The PPP spent 19% and 36% of what it collected from the public. That is a shocking number. It is no wonder Diamond Housing Scheme has only one asphalt-covered dam that could barely fit two cars side by side as its only ingress and egress. It is no wonder we get schemes without basic amenities. People are being asked by government to pay millions for a small piece of land with no amenities and poor infrastructure.
When those private businessmen who get huge chunks of land for next to nothing turn around and charge poor people killer prices for small pieces of land, it is another expose of the truth about failure surrounding the PPP’s housing policy.
Guyanese people are paying too much for land in a country with an abundance of land.

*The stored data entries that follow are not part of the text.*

-- ==== Sys2Proof/Laws/Context.lean ====
section
/-! SUPPORT. What the operations of a test leave of every station's context: its state, its enabled flag, its test
fields, its stopping start time, its private slot, and, where the operation only writes records, its step. -/

namespace Sys2Proof.Machine

open Sys2Proof

set_option Elab.async false

@[simp] theorem Record.addRemark_number (r : Record) (m : Remark) : (r.addRemark m).number = r.number := by
  unfold Record.addRemark; repeat' split
  all_goals rfl
@[simp] theorem Record.addRemark_station (r : Record) (m : Remark) : (r.addRemark m).station = r.station := by
  unfold Record.addRemark; repeat' split
  all_goals rfl
@[simp] theorem Record.addRemark_testTag (r : Record) (m : Remark) : (r.addRemark m).testTag = r.testTag := by
  unfold Record.addRemark; repeat' split
  all_goals rfl
@[simp] theorem Record.addRemark_text (r : Record) (m : Remark) : (r.addRemark m).text = r.text := by
  unfold Record.addRemark; repeat' split
  all_goals rfl
@[simp] theorem Record.addRemark_variant (r : Record) (m : Remark) : (r.addRemark m).variant = r.variant := by
  unfold Record.addRemark; repeat' split
  all_goals rfl
@[simp] theorem Record.addRemark_recipeVariant (r : Record) (m : Remark) : (r.addRemark m).recipeVariant = r.recipeVariant := by
  unfold Record.addRemark; repeat' split
  all_goals rfl
@[simp] theorem Record.addRemark_revision (r : Record) (m : Remark) : (r.addRemark m).revision = r.revision := by
  unfold Record.addRemark; repeat' split
  all_goals rfl
@[simp] theorem Record.addRemark_fingerprint (r : Record) (m : Remark) : (r.addRemark m).fingerprint = r.fingerprint := by
  unfold Record.addRemark; repeat' split
  all_goals rfl
@[simp] theorem Record.addRemark_transient (r : Record) (m : Remark) : (r.addRemark m).transient = r.transient := by
  unfold Record.addRemark; repeat' split
  all_goals rfl
@[simp] theorem Record.addRemark_verification (r : Record) (m : Remark) : (r.addRemark m).verification = r.verification := by
  unfold Record.addRemark; repeat' split
  all_goals rfl
@[simp] theorem Record.addRemark_start (r : Record) (m : Remark) : (r.addRemark m).start = r.start := by
  unfold Record.addRemark; repeat' split
  all_goals rfl
@[simp] theorem Record.addRemark_endTime (r : Record) (m : Remark) : (r.addRemark m).endTime = r.endTime := by
  unfold Record.addRemark; repeat' split
  all_goals rfl
@[simp] theorem Record.addRemark_verdict (r : Record) (m : Remark) : (r.addRemark m).verdict = r.verdict := by
  unfold Record.addRemark; repeat' split
  all_goals rfl
@[simp] theorem Record.addRemark_cause (r : Record) (m : Remark) : (r.addRemark m).cause = r.cause := by
  unfold Record.addRemark; repeat' split
  all_goals rfl
@[simp] theorem Record.addRemark_steps (r : Record) (m : Remark) : (r.addRemark m).steps = r.steps := by
  unfold Record.addRemark; repeat' split
  all_goals rfl
@[simp] theorem Record.addRemark_groups (r : Record) (m : Remark) : (r.addRemark m).groups = r.groups := by
  unfold Record.addRemark; repeat' split
  all_goals rfl
@[simp] theorem Record.addRemark_leaks (r : Record) (m : Remark) : (r.addRemark m).leaks = r.leaks := by
  unfold Record.addRemark; repeat' split
  all_goals rfl
@[simp] theorem Record.addRemark_checks (r : Record) (m : Remark) : (r.addRemark m).checks = r.checks := by
  unfold Record.addRemark; repeat' split
  all_goals rfl
@[simp] theorem Record.heading_steps (r : Record) (x) : ({ r with steps := x } : Record).heading = r.heading := rfl
@[simp] theorem Record.heading_groups (r : Record) (x) : ({ r with groups := x } : Record).heading = r.heading := rfl
@[simp] theorem Record.heading_leaks (r : Record) (x) : ({ r with leaks := x } : Record).heading = r.heading := rfl
@[simp] theorem Record.heading_checks (r : Record) (x) : ({ r with checks := x } : Record).heading = r.heading := rfl
@[simp] theorem Record.heading_remarks (r : Record) (x) : ({ r with remarks := x } : Record).heading = r.heading := rfl
@[simp] theorem Record.heading_remarksFull (r : Record) (x) : ({ r with remarksFull := x } : Record).heading = r.heading := rfl
@[simp] theorem Record.addRemark_heading (r : Record) (m : Remark) : (r.addRemark m).heading = r.heading := by
  unfold Record.addRemark; repeat' split
  all_goals rfl

namespace State

variable (s : State) (j st : Station)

The fact that the PPP is spending only about a third to develop the land they sell to Guyanese when they ‘give’ them house lots, tells us that the price of land is too high; tells us that this thing is a profit-making scheme being run on the backs of poor people already crippled by taxes and VAT.
There is no subsidising the cost of land to the people to whom it belongs. While the administration may distribute house lots, it is Guyanese like you and me who are paying an arm and a leg for those house lots.

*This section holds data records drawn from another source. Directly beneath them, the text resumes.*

-- ==== Sys2Proof/Laws/Counters.lean ====
section
/-! SUPPORT. What the operations leave of the counters: snapshot, interval start and auto-snapshot timer always; the
change-of-state set, the global and the station counters where an operation does not touch them. -/

namespace Sys2Proof.Machine

open Sys2Proof

set_option Elab.async false

namespace State

variable (s : State)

The PPP forgets to mention that there are really no free house lots in Guyana. You have to pay for that land, and given these numbers disclosed by Kaietuer News, you have to pay a lot for it.

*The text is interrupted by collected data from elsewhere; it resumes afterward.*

-- ==== Sys2Proof/Laws/Notices.lean ====
section
/-! SUPPORT. The notices: what leaves NOTICES_LOST as it was, what the entries to STOPPING and COMPLETING and a deposit give
(R5, R8, R13, R15, R195), and how notices given to a queue with room join it (R194). -/

namespace Sys2Proof.Machine

open Sys2Proof

set_option Elab.async false

namespace State

variable (s : State)

/-! ### What gives no notice -/

@[simp] theorem modStep_noticesLost (st : Station) (f : StepCtx → StepCtx) :
    (s.modStep st f).counters.live.globals.noticesLost = s.counters.live.globals.noticesLost := rfl
@[simp] theorem examineSupply_noticesLost :
    s.examineSupply.counters.live.globals.noticesLost = s.counters.live.globals.noticesLost := by
  unfold examineSupply; split <;> rfl
@[simp] theorem releaseGrant_noticesLost (st : Station) :
    (s.releaseGrant st).counters.live.globals.noticesLost = s.counters.live.globals.noticesLost := by
  unfold releaseGrant; split <;> simp
@[simp] theorem leaveSupplyQueue_noticesLost (st : Station) :
    (s.leaveSupplyQueue st).counters.live.globals.noticesLost = s.counters.live.globals.noticesLost := by
  unfold leaveSupplyQueue; split <;> simp
@[simp] theorem ventAfter_noticesLost (st : Station) :
    (s.ventAfter st).counters.live.globals.noticesLost = s.counters.live.globals.noticesLost := by
  unfold ventAfter; simp [enterPhase]
@[simp] theorem leakExit_noticesLost (st : Station) :
    (s.leakExit st).counters.live.globals.noticesLost = s.counters.live.globals.noticesLost := by
  unfold leakExit; dsimp only; split <;> simp [leakRest]
@[simp] theorem leakClose_noticesLost (st : Station) :
    (s.leakClose st).counters.live.globals.noticesLost = s.counters.live.globals.noticesLost := by
  unfold leakClose; split <;> simp [leakRest]
@[simp] theorem grantEngine_noticesLost (e : EngineId) (st : Station) (g : Nat) :
    (s.grantEngine e st g).counters.live.globals.noticesLost = s.counters.live.globals.noticesLost := by
  simp
@[simp] theorem leaveRunning_noticesLost (st : Station) :
    (s.leaveRunning st).counters.live.globals.noticesLost = s.counters.live.globals.noticesLost := by
  simp
@[simp] theorem enterCompleting_noticesLost (st : Station) :
    (s.enterCompleting st).counters.live.globals.noticesLost = s.counters.live.globals.noticesLost := by
  unfold enterCompleting closeRecord; simp

/-! ### What is given -/

/-- The same notices given so far: the same link, and the same NOTICES_LOST. -/
def SameNotices (s t : State) : Prop :=
  t.link = s.link ∧ t.counters.live.globals.noticesLost = s.counters.live.globals.noticesLost

/-- A notice does to the link and NOTICES_LOST what it does, whatever else the state holds. -/
theorem SameNotices.giveNotice {s t : State} (h : s.SameNotices t) (b : NoticeBody) :
    (s.giveNotice b).SameNotices (t.giveNotice b) := by
  obtain ⟨h1, h2⟩ := h
  unfold State.giveNotice
  rw [h1]
  split
  · exact ⟨by simp [h1], by simpa using h2⟩
  · exact ⟨by simp [h1], by simp [h2]⟩

theorem SameNotices.give {s t : State} (h : s.SameNotices t) (bs : List NoticeBody) :
    (bs.foldl State.giveNotice s).SameNotices (bs.foldl State.giveNotice t) := by
  induction bs generalizing s t with
  | nil => exact h
  | cons b bs ih => exact ih (h.giveNotice b)

theorem SameNotices.trans {s t u : State} (h : s.SameNotices t) (k : t.SameNotices u) : s.SameNotices u :=
  ⟨k.1.trans h.1, k.2.trans h.2⟩

/-- An event that gave these notices. -/
theorem SameNotices.gives {s t : State} {bs : List NoticeBody} (h : (bs.foldl State.giveNotice s).SameNotices t) :
    s.GivesNotices (s.afterNotices t) bs := by
  obtain ⟨h1, h2⟩ := h
  refine ⟨?_, ?_⟩
  · dsimp only [afterNotices]; rw [h1]; split <;> simp [modLink, h1]
  · simpa using h2

/-- A request that gave these notices before its reply. -/
theorem SameNotices.answers {s t : State} {bs : List NoticeBody} (h : (bs.foldl State.giveNotice s.received).SameNotices t)
    (kind tag : Byte) (payload : List Byte) : s.AnswersWithNotices (t.replies kind tag payload) bs kind tag payload := by
  obtain ⟨h1, h2⟩ := h
  exact ⟨by simp [replies, modLink, h1], by simpa using h2⟩

/-- The entry to STOPPING gives its NST when there is a cause, and nothing without one (R5, R8). -/
theorem enterStopping_notices (st : Station) (cause : Option AbortCause) (drop : Bool) :
    ((if cause.isSome then [NoticeBody.nst st .stopping cause none] else []).foldl State.giveNotice s).SameNotices
      (s.enterStopping st cause drop) := by
  obtain ⟨w, hw, hs⟩ : ∃ w : State, s.enterStopping st cause drop =
      (if cause.isSome then w.giveNotice (.nst st .stopping cause none) else w) ∧ s.SameNotices w := by
    refine ⟨_, rfl, ?_⟩
    split <;> exact ⟨by simp, by simp⟩
  rw [hw]
  split
  · exact hs.giveNotice _
  · exact hs

/-- A deposit gives the NST of DONE, with the cause, the verdict and the number (R13). -/
theorem depositStation_notices (st : Station) (n : Nat) (r : Record) (c : TestCtx) (hn : s.store.next = some n)
    (hr : (s.ctx st).record = some r) (hc : (s.ctx st).test = some c) :
    (s.giveNotice (.nst st .done c.cause (some (r.verdict.getD .pass, n)))).SameNotices (s.depositStation st) := by
  unfold depositStation
  simp only [hn, hr, hc]
  apply SameNotices.giveNotice
  exact ⟨by simp, by simp⟩

/-! ### Notices that find room (R194) -/

/-- Notices given to a queue with room for them join its tail in order, the first with the LOST mark of an earlier drop. -/
theorem giveNotices_room (bs : List NoticeBody) (h : s.link.queue.length + bs.length ≤ 16) :
    bs.foldl State.giveNotice s = (match bs with
      | [] => s
      | b :: rest => s.modLink (fun l =>
          { l with queue := l.queue ++ ⟨l.lostPending, b⟩ :: rest.map (fun b => ⟨false, b⟩), lostPending := false })) := by
  have go : ∀ (rest : List NoticeBody) (t : State), t.link.queue.length + rest.length ≤ 16 → t.link.lostPending = false →
      rest.foldl State.giveNotice t =
        t.modLink (fun l => { l with queue := l.queue ++ rest.map (fun b => ⟨false, b⟩) }) := by
    intro rest
    induction rest with
    | nil => intro t _ hl; simp [modLink]
    | cons b rest ih =>
      intro t ht hl
      have hb : t.link.queue.length < 16 := by simp at ht; omega
      rw [List.foldl_cons, show t.giveNotice b = t.modLink (fun l =>
        { l with queue := l.queue ++ [⟨l.lostPending, b⟩], lostPending := false }) by unfold giveNotice; rw [if_pos hb]]
      rw [ih _ (by simp at ht ⊢; omega) rfl]
      simp [modLink, hl]
  cases bs with
  | nil => rfl
  | cons b rest =>
    have hb : s.link.queue.length < 16 := by simp at h; omega
    rw [List.foldl_cons, show s.giveNotice b = s.modLink (fun l =>
      { l with queue := l.queue ++ [⟨l.lostPending, b⟩], lostPending := false }) by unfold giveNotice; rw [if_pos hb]]
    rw [go rest _ (by simp at h ⊢; omega) rfl]
    simp [modLink]

end State
end Sys2Proof.Machine
end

Land distribution should not be a profit-making scheme when people have to take on massive loans to build on those lands they have already paid too much for.
Making money from selling the Guyanese people’s land back to them ends up taking that money from the Guyanese people and giving it to government in profits, all $1248 million of it in 2010.
When you give a government running a corrupt country $1248 million from mostly selling land to struggling people, who knows where it will end up.
The Guyanese people are the ones who have made housing a success. Not the PPP. For it is the Guyanese man or woman, desperate to make himself or herself better in spite of the slackness and failure of the society surrounding him or her, who takes that overpriced piece of swamp without amenities – that those selling it call a house lot – and struggles to build something from it.
While those who can afford it possibly get preferential rates for their land in areas like Pradoville and Pradoville 2, the poor, struggling Guyanese man has to overpay for his. He bears the burden of a mortgage, not the PPP. He faces the demands of the bank when he misses a payment, not the PPP which sold him the land at a ripoff price. It is he and only he who has to face
the consequences of his action. If the administration distributes millions of house lots tomorrow, it does not change that it will make shocking profits on the backs of the struggling Guyanese who bought them.
Nor will it ever change that those who bought them have to lift the financial burden themselves in a country where 33% of their paycheques is lost to income taxes and 16% to VAT and another 5% to NIS payments and where cost of living is driving more and more people into poverty.
When the PPP talks of making possible the dream of people owning their own homes, it does not talk about poor-paying jobs, stagnant incomes, high unemployment and rising cost of living causing many of those living this so-called dream to endure a nightmare to enjoy the roof over a house on an overpriced piece of land a callous government ripped them off with.